Thus the is shown because there no cost-free variable that is straight independent. (I think)

My concern is is it additionally linear indepedent due to the fact that the vectors room not multiples the the very first vector.

You are watching: Determine if the columns of the matrix form a linearly independent set. justify your answer.


linear-algebra
share
mention
monitor
edited Sep 29 "14 at 19:54
Fernando Martinez
request Sep 19 "14 at 17:40
*

Fernando MartinezFernando Martinez
6,3561414 yellow badges6666 silver- badges9696 bronze badges
$\endgroup$
3
include a comment |

2 answers 2


active oldest Votes
4
$\begingroup$
To answer your question

My inquiry is is it also linear indepedent since the vectors room not multiples of the first vector.

No. Just due to the fact that the 2nd and third columns room not multiples of the first, that does not typical they space linearly independent. Take it for instance the matrix

$$\beginpmatrix 1 & 1 & 1\\1&2&3\endpmatrix$$

None that the columns room multiples that the others, however the columns do kind a linearly dependency set. You know this without any type of real work, due to the fact that $3$ vectors in $\carolannpeacock.combbR^2$ cannot form a linearly elevation set.


re-publishing
cite
follow
reply Sep 19 "14 in ~ 17:51
*

David PDavid ns
11.4k33 yellow badges2525 silver- badges4141 bronze badges
$\endgroup$
3
include a comment |
2
$\begingroup$
You are right that after row reducing and finding the there are no totally free variables (because every column has a pivot), then all of the columns space linearly independent.
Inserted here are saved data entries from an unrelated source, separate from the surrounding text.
theorem State.enableSet_keeps (s : State) : Keeps s s.enableSet := by
  unfold State.enableSet
  split
  · exact .refl s
  · rename_i hn
    have off (h : s.syncLaw) : s.dev = .off := by
      by_contra hd
      exact hn (h.1.1.2 hd)
    split
    · refine ⟨.of_fields rfl rfl rfl rfl rfl, fun h => ?_⟩
      obtain ⟨stopped, idle, silent⟩ := h.idle (by rw [off h]; nofun)
      exact State.syncLaw_of_off ⟨fun _ => nofun, fun _ => rfl⟩ nofun stopped idle h.1.2.2.2.2 h.2.1 silent
    · have set : Lawful s { s with enable := true } := .of_fields rfl rfl rfl rfl rfl
      exact ⟨set.trans (State.enterFatal_lawful _ _ _), fun h => State.enterFatal_syncLaw _ _ rfl h.1.2.2.2.2 h.2.1⟩

theorem State.writeRegister_keeps (s : State) (offset : Nat) (v : Reg) : Keeps s (s.writeRegister offset v) := by
  unfold State.writeRegister
  split
  case h_1 =>
    split
    · exact s.enableSet_keeps
    · exact s.enableClear_keeps
  case h_2 => exact Quiet.keeps (.of_fields rfl rfl rfl rfl rfl rfl rfl rfl rfl rfl)
  case h_3 => exact Quiet.keeps (.of_fields rfl rfl rfl rfl rfl rfl rfl rfl rfl rfl)
  case h_4 => exact Quiet.keeps (.of_fields rfl rfl rfl rfl rfl rfl rfl rfl rfl rfl)
  case h_5 => exact s.sqTailWrite_keeps 0 v
  case h_6 => exact s.sqTailWrite_keeps 1 v
  case h_7 => exact s.sqTailWrite_keeps 2 v
  case h_8 => exact s.sqTailWrite_keeps 3 v
  case h_9 => exact s.cqHeadWrite_keeps 0 v
  case h_10 => exact s.cqHeadWrite_keeps 1 v
  case h_11 => exact s.cqHeadWrite_keeps 2 v
  case h_12 => exact s.cqHeadWrite_keeps 3 v
  case h_13 => exact (s.eqHeadWrite_quiet v).keeps
  case h_14 => exact .refl s

theorem State.registerWrite_keeps (s : State) (offset size : Nat) (v : Reg) :
    Keeps s (s.registerWrite offset size v) := by
  unfold State.registerWrite
  split
  · exact s.writeRegister_keeps offset v
  · exact .refl s

/-! ### One clock, one step -/

/-- A clock of the time base keeps plan, role, own beacon and sync state, and carries less than a clock (R98). -/
theorem State.tickTime_shape (s : State) :
    s.tickTime.plan = s.sc.plan ∧ s.tickTime.role = s.sc.role ∧ s.tickTime.sending = s.sc.sending ∧
      s.tickTime.sync = s.sc.sync ∧ (s.sc.stuCarry < 1000000 → s.tickTime.stuCarry < 1000000) := by
  unfold State.tickTime
  split
  · split
    · exact ⟨rfl, rfl, rfl, rfl, fun _ => TimeSync.nextStu_carry s.sc _⟩
    · exact ⟨rfl, rfl, rfl, rfl, id⟩
  · exact ⟨rfl, rfl, rfl, rfl, id⟩

theorem State.tick_keeps (s : State) : Keeps s s.tick := by
  unfold State.tick
  split
  · obtain ⟨hp, hr, hs, hy, hk⟩ := s.tickTime_shape
    refine ⟨.of_fields rfl rfl rfl rfl rfl, fun ⟨⟨h1, h2, h3, h4, h5⟩, h6, h7⟩ => ?_⟩
    have may : s.tickTime.mayLead ↔ s.sc.mayLead := TimeSync.mayLead_congr hp
    refine ⟨⟨h1, ?_, ?_, ?_, hk h5⟩, ?_, fun b hb hc => ?_⟩
    · exact hy ▸ h2
    · exact hp ▸ h3
    · exact hy ▸ h4
    · exact hr ▸ h6.imp id may.2
    · obtain ⟨d, hd, rfl⟩ := Option.map_eq_some_iff.1 hb
      obtain ⟨hm, ho⟩ := h7 d (hs ▸ hd) hc
      exact ⟨may.2 hm, hy ▸ ho⟩
  · exact .refl s

/-- Every command and every event has a next state, and keeps every law. -/
theorem exec_keeps (i : Instr) (s : State) : ∃ t, exec i s = .next t ∧ Keeps s t := by
  cases i with
  | editBegin => exact ⟨_, rfl, s.runCommand_keeps _ _ fun r c t _ => editBeginOwner_keeps r c t⟩
  | entryInsert => exact ⟨_, rfl, s.runCommand_keeps _ _ fun r c t _ => entryInsertOwner_keeps r c t⟩
  | entryRemove => exact ⟨_, rfl, s.runCommand_keeps _ _ fun r c t _ => entryRemoveOwner_keeps r c t⟩
  | entryModify => exact ⟨_, rfl, s.runCommand_keeps _ _ fun r c t _ => entryModifyOwner_keeps r c t⟩
  | readEntry => exact ⟨_, rfl, (s.runCommand_quiet _ _ readEntryOwner_quiet).keeps⟩
  | editCommit => exact ⟨_, rfl, s.runCommand_keeps _ _ fun r c t _ => editCommitOwner_keeps r c t⟩
  | editDiscard => exact ⟨_, rfl, s.runCommand_keeps _ _ fun r c t _ => editDiscardOwner_keeps r c t⟩
  | stageValues => exact ⟨_, rfl, (s.runCommand_quiet _ _ stageOwner_quiet).keeps⟩
  | entryClearValues => exact ⟨_, rfl, (s.runCommand_quiet _ _ clearOwner_quiet).keeps⟩
  | entryRearm => exact ⟨_, rfl, (s.runCommand_quiet _ _ rearmOwner_quiet).keeps⟩
  | laneConfigure => exact ⟨_, rfl, (s.runCommand_quiet _ _ (adminOnly_quiet _ laneConfigureOwner_quiet)).keeps⟩
  | trainLane => exact ⟨_, rfl, (s.runCommand_quiet _ _ trainOwner_quiet).keeps⟩
  | laneExchange => exact ⟨_, rfl, (s.runCommand_quiet _ _ laneExchangeOwner_quiet).keeps⟩
  | readLane => exact ⟨_, rfl, (s.runCommand_quiet _ _ readLaneOwner_quiet).keeps⟩
  | ringCreate => exact ⟨_, rfl, (s.runCommand_quiet _ _ (adminOnly_quiet _ ringCreateOwner_quiet)).keeps⟩
  | ringRelease => exact ⟨_, rfl, (s.runCommand_quiet _ _ ringReleaseOwner_quiet).keeps⟩
  | ringDelete => exact ⟨_, rfl, (s.runCommand_quiet _ _ (adminOnly_quiet _ ringDeleteOwner_quiet)).keeps⟩
  | setCyclePlan =>
    exact ⟨_, rfl, s.runCommand_keeps _ _ (adminOnly_keeps fun r c t _ => setPlanOwner_keeps r c t)⟩
  | readTime => exact ⟨_, rfl, (s.runCommand_quiet _ _ readTimeOwner_quiet).keeps⟩
  | resign => exact ⟨_, rfl, s.runCommand_keeps _ _ fun r c t _ => resignOwner_keeps r c t⟩
  | eventsOpen => exact ⟨_, rfl, (s.runCommand_quiet _ _ (adminOnly_quiet _ eventsOpenOwner_quiet)).keeps⟩
  | queueCreate => exact ⟨_, rfl, (s.runCommand_quiet _ _ (adminOnly_quiet _ queueCreateOwner_quiet)).keeps⟩
  | queueDelete =>
    exact ⟨_, rfl, s.runCommand_keeps _ _ (adminOnly_keeps fun r c t _ => queueDeleteOwner_keeps r c t)⟩
  | start => exact ⟨_, rfl, s.runCommand_keeps _ _ (adminOnly_keeps fun r c t _ => startOwner_keeps r c t)⟩
  | stop => exact ⟨_, rfl, s.runCommand_keeps _ _ (adminOnly_keeps fun r c t ht => stopOwner_keeps r c t ht)⟩
  | badOpcode => exact ⟨_, rfl, s.refuseOpcode_quiet.keeps⟩
  | enableSet => exact ⟨_, rfl, s.enableSet_keeps⟩
  | enableClear => exact ⟨_, rfl, s.enableClear_keeps⟩
  | functionLevelReset => exact ⟨_, rfl, s.functionReset_keeps⟩
  | deviceReset => exact ⟨_, rfl, s.deviceReset_keeps⟩
  | sqTailWrite p v => exact ⟨_, rfl, s.sqTailWrite_keeps p v⟩
  | cqHeadWrite p v => exact ⟨_, rfl, s.cqHeadWrite_keeps p v⟩
  | eqHeadWrite v => exact ⟨_, rfl, (s.eqHeadWrite_quiet v).keeps⟩
  | registerWrite o n v => exact ⟨_, rfl, s.registerWrite_keeps o n v⟩
  | fetchDecision => exact ⟨_, rfl, s.fetchDecision_quiet.keeps⟩
  | fetchEnd r => exact ⟨_, rfl, s.fetchEnd_keeps r⟩
  | cqWriteEnd p r => exact ⟨_, rfl, s.cqWriteEnd_keeps p r⟩
  | queueDeleteFinish p =>
    refine ⟨_, rfl, ?_⟩
    split
    · exact (s.finishDeletion_quiet p).keeps
    · exact .refl s
  | bufferWriteEnd n r => exact ⟨_, rfl, s.bufferWriteEnd_keeps n r⟩
  | markReached => exact ⟨_, rfl, s.markReached_keeps⟩
  | replyComplete l cells => exact ⟨_, rfl, (s.replyComplete_quiet l cells).keeps⟩
  | exchangeDeadline l => exact ⟨_, rfl, (s.exchangeDeadline_quiet l).keeps⟩
  | lineIdleTimeout l cells => exact ⟨_, rfl, (s.lineIdleTimeout_quiet l cells).keeps⟩
  | staleFrame l cells => exact ⟨_, rfl, (s.staleFrame_quiet l cells).keeps⟩
  | probeInterval l => exact ⟨_, rfl, (s.probeInterval_quiet l).keeps⟩
  | retrainTimerExpiry l => exact ⟨_, rfl, (s.retrainTimerExpiry_quiet l).keeps⟩
  | hostExchangeStart l => exact ⟨_, rfl, (s.hostExchangeStart_quiet l).keeps⟩
  | slotWriteStart => exact ⟨_, rfl, s.slotWriteStart_quiet.keeps⟩
  | slotWriteEnd r => exact ⟨_, rfl, (s.slotWriteEnd_quiet r).keeps⟩
  | ringDeleteFinish i => exact ⟨_, rfl, (s.ringDeleteFinish_quiet i).keeps⟩
  | beaconCapture => exact ⟨_, rfl, s.beaconCapture_keeps⟩
  | beaconReceived bits => exact ⟨_, rfl, s.beaconReceived_keeps bits⟩
  | leaderBeaconStart => exact ⟨_, rfl, s.leaderBeaconStart_keeps⟩
  | backupBeaconStart => exact ⟨_, rfl, s.backupBeaconStart_keeps⟩
  | freeRunBeaconStart => exact ⟨_, rfl, s.freeRunBeaconStart_keeps⟩
  | ownBeaconEnd => exact ⟨_, rfl, s.ownBeaconEnd_keeps⟩
  | arbitrationLoss n => exact ⟨_, rfl, s.arbitrationLoss_keeps n⟩
  | beaconClash n => exact ⟨_, rfl, s.beaconClash_keeps n⟩
  | watchExpiry => exact ⟨_, rfl, s.watchExpiry_keeps⟩
  | freeRunCycle => exact ⟨_, rfl, s.freeRunCycle_keeps⟩
  | haltedCycleRestart => exact ⟨_, rfl, s.haltedCycleRestart_keeps⟩
  | matrixReport => exact ⟨_, rfl, s.matrixReport_quiet.keeps⟩
  | eventWriteEnd r => exact ⟨_, rfl, (s.eventWriteEnd_quiet r).keeps⟩
  | laneFrameBegins l => exact ⟨_, rfl, (s.laneFrameBegins_quiet l).keeps⟩
  | cutOffReplyEnds l => exact ⟨_, rfl, (s.cutOffReplyEnds_quiet l).keeps⟩
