-- ==== Sys2Proof/Machine/Alu.lean ====
section
/-!
DEFINITION. Machine/Alu.lean: the register and arithmetic family (spec/43_alu.md). The two
assignments of 8xy4 to 8xyE run in the order the spec writes them, the second reading the registers
as the first left them (R13, R230 to R234, log entry 16).
-/

namespace Sys2Proof.Machine

/-- 6xkk (R220). -/
def execLdImm (x : RegIx) (kk : Byte) (s : State) : Result :=
  .next ((s.setReg x kk).apply .next)

/-- 7xkk (R221): modulo 256, no flag. -/
def execAddImm (x : RegIx) (kk : Byte) (s : State) : Result :=
  .next ((s.setReg x (s.reg x + kk)).apply .next)

/-- 8xy0 (R222). -/
def execLdReg (x y : RegIx) (s : State) : Result :=
  .next ((s.setReg x (s.reg y)).apply .next)

/-- 8xy1 (R223). -/
def execOr (x y : RegIx) (s : State) : Result :=
  .next ((s.setReg x (s.reg x ||| s.reg y)).apply .next)

/-- 8xy2 (R224). -/
def execAnd (x y : RegIx) (s : State) : Result :=
  .next ((s.setReg x (s.reg x &&& s.reg y)).apply .next)

/-- 8xy3 (R225). -/
def execXor (x y : RegIx) (s : State) : Result :=
  .next ((s.setReg x (s.reg x ^^^ s.reg y)).apply .next)

/-- 8xy4 (R230): the sum is taken before any write; `V[x] <- s[7:0]; V[15] <- zext_8(s[8])`. -/
def execAddReg (x y : RegIx) (s : State) : Result :=
  .next (((s.setReg x ((sum9 (s.reg x) (s.reg y)).setWidth 8)).setVf
    (carryFlag (s.reg x) (s.reg y))).apply .next)

/-- 8xy5 (R231): `V[15] <- (V[x] > V[y]); V[x] <- V[x] - V[y]`. -/
def execSub (x y : RegIx) (s : State) : Result :=
  let t := s.setVf (greaterFlag (s.reg x) (s.reg y))
  .next ((t.setReg x (t.reg x - t.reg y)).apply .next)

/-- 8xy6 (R232): `V[15] <- V[x] AND 1; V[x] <- V[x] >> 1`; Vy is not read. -/
def execShr (x _y : RegIx) (s : State) : Result :=
  let t := s.setVf (lowBitFlag (s.reg x))
  .next ((t.setReg x (t.reg x >>> 1)).apply .next)

/-- 8xy7 (R233): `V[15] <- (V[y] > V[x]); V[x] <- V[y] - V[x]`. -/
def execSubn (x y : RegIx) (s : State) : Result :=
  let t := s.setVf (greaterFlag (s.reg y) (s.reg x))
  .next ((t.setReg x (t.reg y - t.reg x)).apply .next)

/-- 8xyE (R234): `V[15] <- V[x] >> 7; V[x] <- V[x] << 1`; Vy is not read. -/
def execShl (x _y : RegIx) (s : State) : Result :=
  let t := s.setVf (highBitFlag (s.reg x))
  .next ((t.setReg x (t.reg x <<< 1)).apply .next)

/-- Cxkk (R235): the step's random byte masked by kk. -/
def execRnd (x : RegIx) (kk : Byte) (s : State) : Result :=
  .next ((s.setReg x (s.rand &&& kk)).apply .next)

end Sys2Proof.Machine
end

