/-- Settles O19: by induction on the steps the run keeps its schedule, and sixty steps pass five
multiples of 12 from every phase of `cyc`. -/
theorem delayTimerSixtySteps : Obligations.DelayTimerSixtySteps := by
  unfold Obligations.DelayTimerSixtySteps
  intro f hrun hlast hstart
  have hunfaulted : ∀ n ≤ 60, (f n).fault = none := fun n hn =>
    (Nat.lt_or_eq_of_le hn).elim (fun hlt => (hrun n hlt).1) (fun e => e ▸ hlast)
  have hsched : ∀ n ≤ 60, (f n).OnSchedule (f 0).cyc.val 5 n := by
    intro n
    induction n with
    | zero => simpa [hstart] using (f 0).onSchedule_zero
    | succ n ih =>
      intro hn
      obtain ⟨hs, hw, hstep, hi⟩ := hrun n hn
      exact (ih (by omega)).succ hs hw hstep (hunfaulted (n + 1) hn) hi
  obtain ⟨-, hdt⟩ := hsched 60 le_rfl
  have : (f 60).dt.toNat = 0 := by omega
  exact BitVec.eq_of_toNat_eq this

end Sys2Proof.Machine
end

section
/-!
O15: of the operations an instruction is made of, only a push and a pop can stop the model, and only
with SP above 16 (log entry 10); every other early end is a raise, which is itself a next state.
-/

namespace Sys2Proof.Machine

variable {s : State}

/-- A handler answers a next state unless its statements end in the model's own fault. -/
theorem exists_finish_map_eq_next {α : Type} {r : Run α} (f : α → State)
    (h : ∀ e, r ≠ .error (.fault e)) : ∃ t, finish s (r.map f) = .next t := by
  match r, h with
  | .ok a, _ => exact ⟨f a, rfl⟩
  | .error (.fatal e), _ => exact ⟨raise e s, rfl⟩
  | .error (.fault e), h => exact absurd rfl (h e)

theorem State.loadList_ne_fault (s : State) (a n : Nat) (e : Fault) :
    s.loadList a n ≠ .error (.fault e) := by
  rcases s.loadList_cases n a with ⟨-, h⟩ | ⟨k, -, -, -, h⟩ <;> simp [h]

theorem State.storeList_ne_fault (s : State) (a : Nat) (bs : List Byte) (e : Fault) :
    s.storeList a bs ≠ .error (.fault e) := by
  rcases s.storeList_cases bs a with ⟨-, h⟩ | ⟨k, -, -, -, h⟩ <;> simp [h]

theorem State.key_ne_fault (s : State) (k : Byte) (e : Fault) : s.key k ≠ .error (.fault e) := by
  rcases s.key_cases k with ⟨hk, h⟩ | ⟨-, h⟩ <;> simp [h]

theorem State.indexSum_ne_fault (s : State) (x : RegIx) (e : Fault) :
    s.indexSum x ≠ .error (.fault e) := by
  rcases s.indexSum_cases x with ⟨-, h⟩ | ⟨-, h⟩ <;> simp [h]

theorem State.push_ne_fault (hsp : s.sp.toNat ≤ 16) (w : Word) (e : Fault) :
    s.push w ≠ .error (.fault e) := by
  rcases s.push_cases w with ⟨hlt, h⟩ | ⟨-, h⟩ | ⟨hgt, -⟩
  · simp [h]
  · simp [h]
  · omega

theorem State.pop_ne_fault (hsp : s.sp.toNat ≤ 16) (e : Fault) : s.pop ≠ .error (.fault e) := by
  rcases s.pop_cases with ⟨-, h⟩ | ⟨hlt, -, h⟩ | ⟨hgt, -⟩
  · simp [h]
  · simp [h]
  · omega

/-- Every instruction answers a next state where SP has a value of R38. -/
theorem exists_exec_eq_next (i : Instr) (hsp : s.sp.toNat ≤ 16) : ∃ t, exec i s = .next t := by
  cases i with
  | ret => exact exists_finish_map_eq_next _ (State.pop_ne_fault hsp)
  | call => exact exists_finish_map_eq_next _ (State.push_ne_fault hsp _)
  | drw | ldVxMem => exact exists_finish_map_eq_next _ (s.loadList_ne_fault _ _)
  | ldBVx | ldMemVx => exact exists_finish_map_eq_next _ (s.storeList_ne_fault _ _)
  | skp | sknp => exact exists_finish_map_eq_next _ (s.key_ne_fault _)
  | addIVx => exact exists_finish_map_eq_next _ (s.indexSum_ne_fault _)
  | _ => exact ⟨_, rfl⟩

/-- Settles O15: a faulted core stays, a wait step ends with phase 2, and phases 4 to 6 of a running
core raise or run an instruction with SP in the bounds of the invariant. -/
theorem invariantStatesAlwaysStep : Obligations.InvariantStatesAlwaysStep := by
  unfold Obligations.InvariantStatesAlwaysStep
  intro s hinv
  rcases step_cases s with ⟨-, h⟩ | ⟨-, x, -, h⟩ | ⟨hf, -, h⟩
  · exact ⟨s, h⟩
  · exact ⟨_, h⟩
  · rw [h]
    rcases s.latch.tick.runInstr_cases with ⟨-, hr⟩ | ⟨-, w, -, ⟨e, -, hr⟩ | ⟨i, -, hr⟩⟩
    · exact ⟨_, hr⟩
    · exact ⟨_, hr⟩
    · obtain ⟨hsp, -, -⟩ := hinv.latch.tick.bounded (by simpa using hf)
      exact hr ▸ exists_exec_eq_next i hsp

end Sys2Proof.Machine
end

section
/-!
O22: construction is its size check, and what it answers in each case; the program stands in the
memory written last, so every byte of its region reads back.
-/

namespace Sys2Proof.Machine

variable {cfg : Params} {font : Vector Byte 80} {program : List Byte}

/-- The memory of a core under construction: zeros, the font and then the program (R360). -/
def Memory.constructed (font : Vector Byte 80) (program : List Byte) : Memory :=
  (Memory.setList [] 0 font.toList).setList programBase program

theorem construct_of_fits (h : 1 ≤ program.length ∧ program.length ≤ programMax) :
    construct cfg font program =
      .ok { State.reset with cfg := cfg, mem := Memory.constructed font program } :=
  if_pos h

theorem construct_of_not_fits (h : ¬(1 ≤ program.length ∧ program.length ≤ programMax)) :
    construct cfg font program = .error (.programSize program.length) :=
  if_neg h

theorem Memory.setList_font_wf (font : Vector Byte 80) : (Memory.setList [] 0 font.toList).wf :=
  Memory.setList_wf _ _ ⟨.nil, nofun⟩ _ (by simp)

/-- In the program's region the font, which was written first, is never read. -/
theorem Memory.get_constructed_program {a : Nat} (hlo : programBase ≤ a)
    (hhi : a < programBase + program.length) :
    (Memory.constructed font program).get a = program.getD (a - programBase) 0 :=
  (Memory.get_setList program _ (Memory.setList_font_wf font).1 _ a).trans (if_pos ⟨hlo, hhi⟩)

/-- Settles O22: the size check decides, and 3584 bytes from 0x200 on end at 0xFFF. -/
theorem constructionSizeCheck : Obligations.ConstructionSizeCheck := by
  unfold Obligations.ConstructionSizeCheck
  refine fun cfg font program => ⟨fun hfits => ?_, construct_of_not_fits⟩
  refine ⟨_, construct_of_fits hfits, fun hlen a hlo hhi => Memory.get_constructed_program hlo ?_⟩
  have : programBase = 0x200 := rfl
  omega

end Sys2Proof.Machine
end

section
/-!
The illegal words (O4, O5): each family rejects the words with an undefined selector and no others,
and the verdict always names the word.
-/

namespace Sys2Proof

variable {w : Word} {e : Reject}

/-- R115: the illegal words, by family. -/
def UndefinedWord (w : Word) : Prop :=
  ((fieldOp w = 0x5#4 ∨ fieldOp w = 0x9#4) ∧ fieldN w ≠ 0x0#4) ∨
  (fieldOp w = 0x8#4 ∧ fieldN w ∈ [0x8#4, 0x9#4, 0xA#4, 0xB#4, 0xC#4, 0xD#4, 0xF#4]) ∨
  (fieldOp w = 0xE#4 ∧ fieldKk w ∉ [0x9E#8, 0xA1#8]) ∨
  (fieldOp w = 0xF#4 ∧
    fieldKk w ∉ [0x07#8, 0x0A#8, 0x15#8, 0x18#8, 0x1E#8, 0x29#8, 0x33#8, 0x55#8, 0x65#8])

theorem decode0_ne_error : decode0 w ≠ .error e := by
  unfold decode0
  split
  · nofun
  · split <;> nofun

theorem decode5_eq_error_iff :
    decode5 w = .error e ↔ fieldN w ≠ 0x0#4 ∧ e = .undefinedOpcode w := by
  unfold decode5
  split <;> simp_all [eq_comm (a := e)]

theorem decode9_eq_error_iff :
    decode9 w = .error e ↔ fieldN w ≠ 0x0#4 ∧ e = .undefinedOpcode w := by
  unfold decode9
  split <;> simp_all [eq_comm (a := e)]

/-- The nine selectors of family 8 leave seven nibbles. -/
theorem selector8_undefined_iff (n : BitVec 4) :
    n ∈ [0x8#4, 0x9#4, 0xA#4, 0xB#4, 0xC#4, 0xD#4, 0xF#4] ↔
      n ∉ [0x0#4, 0x1#4, 0x2#4, 0x3#4, 0x4#4, 0x5#4, 0x6#4, 0x7#4, 0xE#4] := by
  revert n
  decide

theorem decode8_eq_error_iff : decode8 w = .error e ↔
    fieldN w ∈ [0x8#4, 0x9#4, 0xA#4, 0xB#4, 0xC#4, 0xD#4, 0xF#4] ∧ e = .undefinedOpcode w := by
  rw [selector8_undefined_iff]
  unfold decode8
  split <;> simp_all [eq_comm (a := e)]

theorem decodeE_eq_error_iff : decodeE w = .error e ↔
    fieldKk w ∉ [0x9E#8, 0xA1#8] ∧ e = .undefinedOpcode w := by
  unfold decodeE
  split <;> simp_all [eq_comm (a := e)]

theorem decodeF_eq_error_iff : decodeF w = .error e ↔
    fieldKk w ∉ [0x07#8, 0x0A#8, 0x15#8, 0x18#8, 0x1E#8, 0x29#8, 0x33#8, 0x55#8, 0x65#8] ∧
      e = .undefinedOpcode w := by
  unfold decodeF
  split <;> simp_all [eq_comm (a := e)]

/-- The decoder's last arm is for no nibble. -/
theorem fieldOp_mem (w : Word) : fieldOp w ∈ [0x0#4, 0x1#4, 0x2#4, 0x3#4, 0x4#4, 0x5#4, 0x6#4,
    0x7#4, 0x8#4, 0x9#4, 0xA#4, 0xB#4, 0xC#4, 0xD#4, 0xE#4, 0xF#4] := by
  generalize fieldOp w = op
  revert op
  decide

/-- R105, R115: the case `h_1` is the family of the top nibble 0, `h_16` that of F. -/
theorem decode_eq_error_iff :
    decode w = .error e ↔ UndefinedWord w ∧ e = .undefinedOpcode w := by
  unfold decode UndefinedWord
  split <;> rename_i hop
  case h_1 => simp [hop, decode0_ne_error]
  case h_6 => simp [hop, decode5_eq_error_iff]
  case h_9 => simp [hop, decode8_eq_error_iff]
  case h_10 => simp [hop, decode9_eq_error_iff]
  case h_15 => simp [hop, decodeE_eq_error_iff]
  case h_16 => simp [hop, decodeF_eq_error_iff]
  case h_17 => exact absurd (fieldOp_mem w) (by simp_all)
  all_goals simp [hop]

/-- Settles O4: the rejected words are the undefined ones of their family, with one verdict. -/
theorem undefinedWordsByFamily : Obligations.UndefinedWordsByFamily := by
  unfold Obligations.UndefinedWordsByFamily
  intro w
  have hiff (e : Reject) : decode w = .error e ↔ UndefinedWord w ∧ e = .undefinedOpcode w :=
    decode_eq_error_iff
  rw [hiff]
  exact ⟨and_iff_left rfl, fun e he => ((hiff e).mp he).2⟩

/-- Settles O5: the decoder evaluated on thirteen words. -/
theorem sampleWordsDecode : Obligations.SampleWordsDecode := by
  unfold Obligations.SampleWordsDecode
  decide

end Sys2Proof
end

section
/-!
What a step of a faulted core does (O10, O24), and the two raises of a running core's step: the
decode's (O11) and the fetch's, with the other accesses out of range (O25).
-/

namespace Sys2Proof.Machine

variable {s : State} {e : Reject}

theorem step_of_faulted (hf : s.fault ≠ none) : step s = .next s := by
  rcases step_cases s with ⟨-, h⟩ | ⟨hn, -⟩ | ⟨hn, -⟩
  · exact h
  · exact absurd hn hf
  · exact absurd hn hf

/-- R144 over any number of steps. -/
theorem core_run_of_faulted (hf : s.fault ≠ none) (n : Nat) :
    Host.Core.run core n s = .next s := by
  induction n with
  | zero => rfl
  | succ n ih => exact (core_run_succ n (step_of_faulted hf)).trans ih

/-- Settles O10: by induction on the number of steps. -/
theorem faultedCoreNeverChanges : Obligations.FaultedCoreNeverChanges := by
  unfold Obligations.FaultedCoreNeverChanges
  exact fun n s hf => core_run_of_faulted hf n

/-- Settles O24: a raise leaves a faulted core, which never changes. -/
theorem fatalEntryIsFinal : Obligations.FatalEntryIsFinal := by
  unfold Obligations.FatalEntryIsFinal
  exact fun f s => ⟨raise_fault f s, raise_mem_wf f s, core_run_of_faulted (by simp)⟩

theorem step_of_running (hf : s.fault = none) (hw : s.wait = .running) :
    step s = s.latch.tick.runInstr := by
  simp [step, State.cycle, hf, hw]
By knowing the set of three vectors is linearly independent, we understand that the 3rd column vector cannot be composed as a linear mix of the an initial column vector and the second column vector. That is, there do not exist $c_1$, $c_2 \in \carolannpeacock.combbR$ such the $v_3 = c_1v_1 + c_2v_2$. ($v_i$ is mine notation because that the $i$-th pillar vector.)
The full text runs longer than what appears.